Our update showed that 14 rare variants should be considered with a deleterious or potentially deleterious role in entities with a corrected QT interval shorter than normal but not definite SQTS. Four of these rare variants are located in the KCNQ1 gene (as mentioned before). Other 10 rare variants are placed on three genes: four in CACNA1C, one in CACNB2 and five in the SLC22A5 gene. These three last genes have been potentially associated with similar phenotypes to SQTS, in concordance to current data (Walsh et al. 2022; Wilde et al. 2022), but never with a conclusive definite diagnosis of SQTS, at least to date. Of these rare variants, only four remain classified with a definite pathogenic role following ACMG recommendations: one in CACNB2 (p.Ser480Leu) associated with BrS and stnQT (El-Battrawy et al. 2021; Zhong et al. 2022), and three in the SLC22A5 gene (p.Phe17Leu, p.Phe23del and p.Arg289Ter) associated with RCTD and stnQT following an autosomal recessive pattern of inheritance (Roussel et al. 2016). As mentioned, despite these pathogenic variants being associated with SQTS phenotype-like entities (BrS + stnQT, ASD + stnQT and RCTD + stnQT), translation into clinical practice should be performed in a personalized way. If adoption of treatment is carried out, recent published data should be taken into account, recent published data but also family segregation, and, most importantly, clinical symptoms of the patient. All other rare variants remain as VUS due to lack of data after a comprehensive update, therefore not actionable following the current guidelines (Wilde et al. 2022). However, no available MAF suggest a high potential deleterious role in each of phenotype-like variant identified, and all variants should be re-analysed periodically and not discarded as a potential cause of the reported phenotype.
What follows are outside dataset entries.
-- ==== Sys2Proof/Machine/RegisterAlu.lean ====
section
/-!
DEFINITION. The fourteen register ALU instructions, type 2 (41_alu_register.md R120 to R137): one shared operation,
and one definition per instruction that names its ALU operation.
-/

namespace Sys2Proof.Machine

/-- Every type 2 instruction (R120): both sources read before the destination is written; latches by R248, R249. -/
def registerAlu (op : AluOp) (i : Instr) (rd rs rt : Reg) (s : State) : Host.Outcome State Fault Refusal :=
  let z := aluApply op (s.x rs) (s.x rt)
  .next (retire s false ⟨encode i, s.x rs, s.x rt, z, z, s.x rt⟩ s.nextPc rd z)

/-- `add rD, rS, rT` (R120, R122). -/
def execAdd (rd rs rt : Reg) (s : State) : Host.Outcome State Fault Refusal :=
  registerAlu .add (.add rd rs rt) rd rs rt s

/-- `sub rD, rS, rT` (R120, R123). -/
def execSub (rd rs rt : Reg) (s : State) : Host.Outcome State Fault Refusal :=
  registerAlu .sub (.sub rd rs rt) rd rs rt s

/-- `mul rD, rS, rT` (R120, R124). -/
def execMul (rd rs rt : Reg) (s : State) : Host.Outcome State Fault Refusal :=
  registerAlu .mul (.mul rd rs rt) rd rs rt s

/-- `div rD, rS, rT` (R120, R125). -/
def execDiv (rd rs rt : Reg) (s : State) : Host.Outcome State Fault Refusal :=
  registerAlu .div (.div rd rs rt) rd rs rt s

/-- `pow rD, rS, rT` (R120, R126). -/
def execPow (rd rs rt : Reg) (s : State) : Host.Outcome State Fault Refusal :=
  registerAlu .pow (.pow rd rs rt) rd rs rt s

/-- `mod rD, rS, rT` (R120, R127). -/
def execMod (rd rs rt : Reg) (s : State) : Host.Outcome State Fault Refusal :=
  registerAlu .mod (.mod rd rs rt) rd rs rt s

/-- `and rD, rS, rT` (R120, R128). -/
def execAnd (rd rs rt : Reg) (s : State) : Host.Outcome State Fault Refusal :=
  registerAlu .and (.and rd rs rt) rd rs rt s

/-- `or rD, rS, rT` (R120, R129). -/
def execOr (rd rs rt : Reg) (s : State) : Host.Outcome State Fault Refusal :=
  registerAlu .or (.or rd rs rt) rd rs rt s

/-- `xor rD, rS, rT` (R120, R130). -/
def execXor (rd rs rt : Reg) (s : State) : Host.Outcome State Fault Refusal :=
  registerAlu .xor (.xor rd rs rt) rd rs rt s

/-- `xnor rD, rS, rT` (R120, R131). -/
def execXnor (rd rs rt : Reg) (s : State) : Host.Outcome State Fault Refusal :=
  registerAlu .xnor (.xnor rd rs rt) rd rs rt s

/-- `ls rD, rS, rT` (R120, R132). -/
def execLs (rd rs rt : Reg) (s : State) : Host.Outcome State Fault Refusal :=
  registerAlu .ls (.ls rd rs rt) rd rs rt s

/-- `rs rD, rS, rT` (R120, R133). -/
def execRs (rd rs rt : Reg) (s : State) : Host.Outcome State Fault Refusal :=
  registerAlu .rs (.rs rd rs rt) rd rs rt s

/-- `lr rD, rS, rT` (R120, R134). -/
def execLr (rd rs rt : Reg) (s : State) : Host.Outcome State Fault Refusal :=
  registerAlu .lr (.lr rd rs rt) rd rs rt s

/-- `rr rD, rS, rT` (R120, R135). -/
def execRr (rd rs rt : Reg) (s : State) : Host.Outcome State Fault Refusal :=
  registerAlu .rr (.rr rd rs rt) rd rs rt s

end Sys2Proof.Machine
end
Finally, it is important to note that rare variants located in two genes previously associated with SQTS phenotype-like, should not be included in the potential cause of disease due to updated data suggesting a non-deleterious role, mainly due to a non-conclusive phenotype or a high increase of MAF (SCN5A_p.Arg689His and CACNA2D1_p.Ser755Thr). Our update agrees with recent results supporting the disputed association of these variants/genes with SQTS phenotype-like cases (Walsh et al. 2022). Other variants in additional genes have been proposed as the cause of potential alterations in the reduction of the QT interval (ANK2_pArg3634Asp, PKP2_p.Asp26Asn and ABCC9_p.Arg633Cys) (Treat et al. 2021), but some of them have a MAF extremely high to be consider a causative variant of SQTS, and others require further studies to conclude a definite role in the SQTS or phenotype-like entities. In addition, an in vivo study has suggested that the ion channel modulator nitric oxide synthase 1 adaptor protein (Nos1ap) overexpression causes targeted subcellular localization of Nos1 to the CaV1.2 with a subsequent decrease of the QT interval in transgenic mice (Jansch et al. 2023). However, no clinical studies have been published to date to conclude a definite association in humans.

Our interpretation has some limitations. Firstly, the limited number of families reported worldwide with a definite diagnosis of SQTS impedes conducting a large and significant study. Second, the lack of available information for some analyzed variants impeded a comprehensive reanalysis of these rare variants, especially those classified as VUS. It is important to note that additional data may be available in the next future that may change the current reanalysis performed in our study. Lastly, those who should perform the reanalysis and assume the economic cost are not analyzed in our study, despite being a key point from our point of view.